Respondent Judge Jameson cites Justice Stevens' dissent in this case for the proposition that the Supreme Court "squarely rejected 'the State's suggestion that respondents' requests for the appointment of counsel should be construed to apply only to representation in formal legal proceedings.' " McNeil , 501 U.S. at 184-85, 111 S.Ct. at 2212 (quoting Michigan v. Jackson , 475 U.S. 625, 633, 106 S.Ct. 1404, 1409, 89 L.Ed.2d 631 (1986), overruled by Montejo v. Louisiana , 556 U.S. 778, 129 S.Ct. 2079, 173 L.Ed.2d 955 (2009) ). However, the Kentucky Supreme Court has clearly held:
except for constitutionally mandated authority to issue search warrants, courts are not vested with general jurisdiction over a criminal matter until the criminal matter becomes a criminal case upon commencement of prosecution. We agree with West [v. Commonwealth , 887 S.W.2d 338 (Ky. 1994) ] in the general sense that an accused has a right to an attorney during an interrogation and RCr [Kentucky Rules of Criminal Procedure] 2.14(2) guarantees attorneys be given access to their clients in custody, but we do not read RCr 2.14(2) as a vehicle for the appointment of an attorney or interference by the judicial branch in pre-prosecution criminal investigations.

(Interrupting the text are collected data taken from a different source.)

/-- The reason that a cause leaves in the record. -/
def EndCause.reason : EndCause → Reason
  | .overpressure _ => .overpressure
  | .invalid r => r

/-- The outcome that a cause gives: NOT_PROVED for a proving slot; for an ordinary one CONDEMN by
overpressure and INVALID by every other cause (R84). -/
def EndCause.outcome (proving : Bool) : EndCause → TestOutcome
  | .overpressure _ => if proving then .notProved else .condemn
  | .invalid _ => if proving then .notProved else .invalid

/-- The finding that a cause posts to an ordinary slot: 202 with the pressure read (R82). -/
def EndCause.finding : EndCause → Option Finding
  | .overpressure v => some ⟨202, .condemn, .unit, some v⟩
  | .invalid _ => none

/-- A loss of pressure counts in "losses", for ordinary and proving slots alike (R75). -/
def Head.countLoss (r : Reason) (x : Head) : Head :=
  if r = .pressureLoss then { x with live := { x.live with losses := x.live.losses.raise } } else x

/-- Post a finding to a slot unless it is a proving slot, to which none is posted (R13). -/
def postOrdinary (k : SlotId) (f : Option Finding) (s : State) : State :=
  match f with
  | some f => if (s.slot k).isProving then s else post k f s
  | none => s

/-- End a test by a cause short of a verdict (R84). -/
def endByCause (h : HeadId) (k : SlotId) (c : EndCause) (s : State) : State :=
  enterDone h k (c.outcome (s.slot k).isProving) [c.reason]
    (postOrdinary k c.finding (s.updHead h (Head.countLoss c.reason)))

/-- The verdict on a slot at its stable SETTLE window (R81, R106 to R113). -/
def verdictOn (x : Slot) (ty : TypeFields) (t p : Int) : Verdict :=
  if x.isProving then provingVerdict ty t else ordinaryVerdict ty x.ree t p

/-- The evaluation at a stable SETTLE window: P, q, E and the star are written, the findings of a
condemning verdict are posted, and the head enters DONE (R81, R112). -/
def evaluate (h : HeadId) (k : SlotId) (ty : TypeFields) (p : Int) (s : State) : State :=
  let v := verdictOn (s.slot k) ty ((s.head h).t.getD 0) p
  let s1 := updTest k (fun t => { t with p := some p, q := v.q, e := v.e, star := v.star }) s
  enterDone h k v.outcome v.reasons (v.findings.foldl (fun s f => post k f s) s1)

/-! ### One pair -/

/-- Carry out a pair's action at a head that holds slot k. -/
def carryOut (h : HeadId) (k : SlotId) (ty : TypeFields) (a : PairAction) (s : State) : State :=
  match a with
  | .goesOn x => s.setHead h x
  | .zeroed x z => updTest k (fun t => { t with z := some z }) (s.setHead h x)
  | .tailEnds x t => raise (.holdDone h) (updTest k (fun r => { r with t := some t }) (s.setHead h x))
  | .settles x p => evaluate h k ty p (s.setHead h x)
  | .ends x c => endByCause h k c (s.setHead h x)

/-- The test in flight at a head, if any: its slot, its type, and the head with this pair's live readings. -/
def State.testAt (s : State) (h : HeadId) (p j : Reading) : Option (SlotId × TypeFields × Head) :=
  let x := (s.head h).see p j
  if x.phase.inFlight then
    x.mount.bind fun m => (s.typeOfSlot (s.slot m.slot)).map fun ty => (m.slot, ty, x)
  else none

/-- A reading pair at a head, taken whole (R63). -/
def takePair (h : HeadId) (p j : Reading) (s : State) : State :=
  match s.testAt h p j with
  | some (k, ty, x) => carryOut h k ty (pairAction x ty p j) s
  | none => s.setHead h ((s.head h).see p j)

/-- What the pair would come to, if a test is in flight at the head. -/
def State.actionOf (s : State) (h : HeadId) (p j : Reading) : Option PairAction :=
  (s.testAt h p j).map fun (_, ty, x) => pairAction x ty p j

/-- The pair ends the test with this invalid cause. -/
def PairAction.endsBy (r : Reason) : PairAction → Bool
  | .ends _ c => decide (c = .invalid r)
  | .goesOn _ => false | .zeroed _ _ => false | .tailEnds _ _ => false | .settles _ _ => false

/-- The pair ends TAIL (R78). -/
def PairAction.isTailEnd : PairAction → Bool
  | .tailEnds _ _ => true
  | .goesOn _ => false | .zeroed _ _ => false | .settles _ _ => false | .ends _ _ => false

/-- The pair, taken in HOLD, brings the hold count to H: the head enters TAIL, and ends it at once with a lag
of 0 (R74, R78). -/
def PairAction.completesHold (from_ : Phase) : PairAction → Bool
  | .goesOn x => decide (from_ = .hold ∧ x.phase = .tail)
  | .tailEnds _ _ => decide (from_ = .hold)
  | .zeroed _ _ => false | .settles _ _ => false | .ends _ _ => false

/-- Take a pair as the event that `is` recognises; a pair that does not bring that event about is not that
event, and nothing happens (notes/assumptions/3.md). -/
def takePairAs (h : HeadId) (p j : Reading) (is : PairAction → Bool) (s : State) : State :=
  if s.powered && ((s.actionOf h p j).map is).getD false then takePair h p j s else s

/-! ### The line reset at a head (R24, R93) -/

/-- A test in flight is cut short: the outcome with the reason RESET and the ripple are written, and an
ordinary one counts as invalid. -/
def cutShort (h : HeadId) (k : SlotId) (s : State) : State :=
  let o : TestOutcome := if (s.slot k).isProving then .notProved else .invalid
  (writeOutcome k o [.reset] (s.head h).ripple s).updHead h fun x => { x with live := x.live.count o }

/-- What a line reset does to one slot (R24). -/
def resetSlot (s : State) (k : SlotId) : State :=
  match (s.slot k).holder with
  | some (.link _) => giveUpClaim k s
  | some (.head h) =>
    match (s.head h).phase with
    | .idle => s
    | .mounted => enterUnheld k .awaitTest s
    | .done => applyOutcome k s
    | .zeroing => applyOutcome k (cutShort h k s)
    | .ramp => applyOutcome k (cutShort h k s)
    | .hold => applyOutcome k (cutShort h k s)
    | .tail => applyOutcome k (cutShort h k s)
    | .release => applyOutcome k (cutShort h k s)
    | .settle => applyOutcome k (cutShort h k s)
  | none => s

/-- What a line reset does to one head: IDLE with its permit dropped, and UNPROVED with HEAD_UNPROVED if it
was PROVED (R93, R123). -/
def resetHead (s : State) (h : HeadId) : State := lapse h (s.updHead h Head.toIdle)

/-- What a line reset does to one link: RUNNING, flags and pending items cleared, timer afresh, the receiver
hunting; counts, enables and edges are kept, and an answer being sent is completed (R185). That an answer still awaited
is kept too is a DESIGN CHOICE (notes/assumptions/4.md). -/
def Link.lineReset (k : Link) : Link :=
  { k with state := .running, rx := .hunting, flags := noFlags, timer := 0, pending := [] }

/-- A line reset of every block: the links first, so that what the other blocks raise stays pending, then
the slots in the order of their numbers, then the heads (R24, R93, R185). -/
def lineReset (s : State) : State :=
  let s1 := { s with
    links := ⟨s.links.l0.lineReset, s.links.l1.lineReset, s.links.l2.lineReset, s.links.l3.lineReset,
      s.links.l4.lineReset, s.links.l5.lineReset⟩ }
  allHeads.foldl resetHead (allSlots.foldl resetSlot s1)

end Sys2Proof.Machine
end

Commonwealth v. Terrell , 464 S.W.3d 495, 497 (Ky. 2015). The best articulation in Kentucky jurisprudence of Respondent's position appears to be a minority view penned by Justice Keller in her dissent in Terrell where she said, in summary: "If a trial court cannot appoint an attorney [pre-prosecution in police interrogations] under the auspices of RCr 2.14(2), then RCr 2.14(2) applies only to those who can afford private counsel." Terrell , 464 S.W.3d at 505.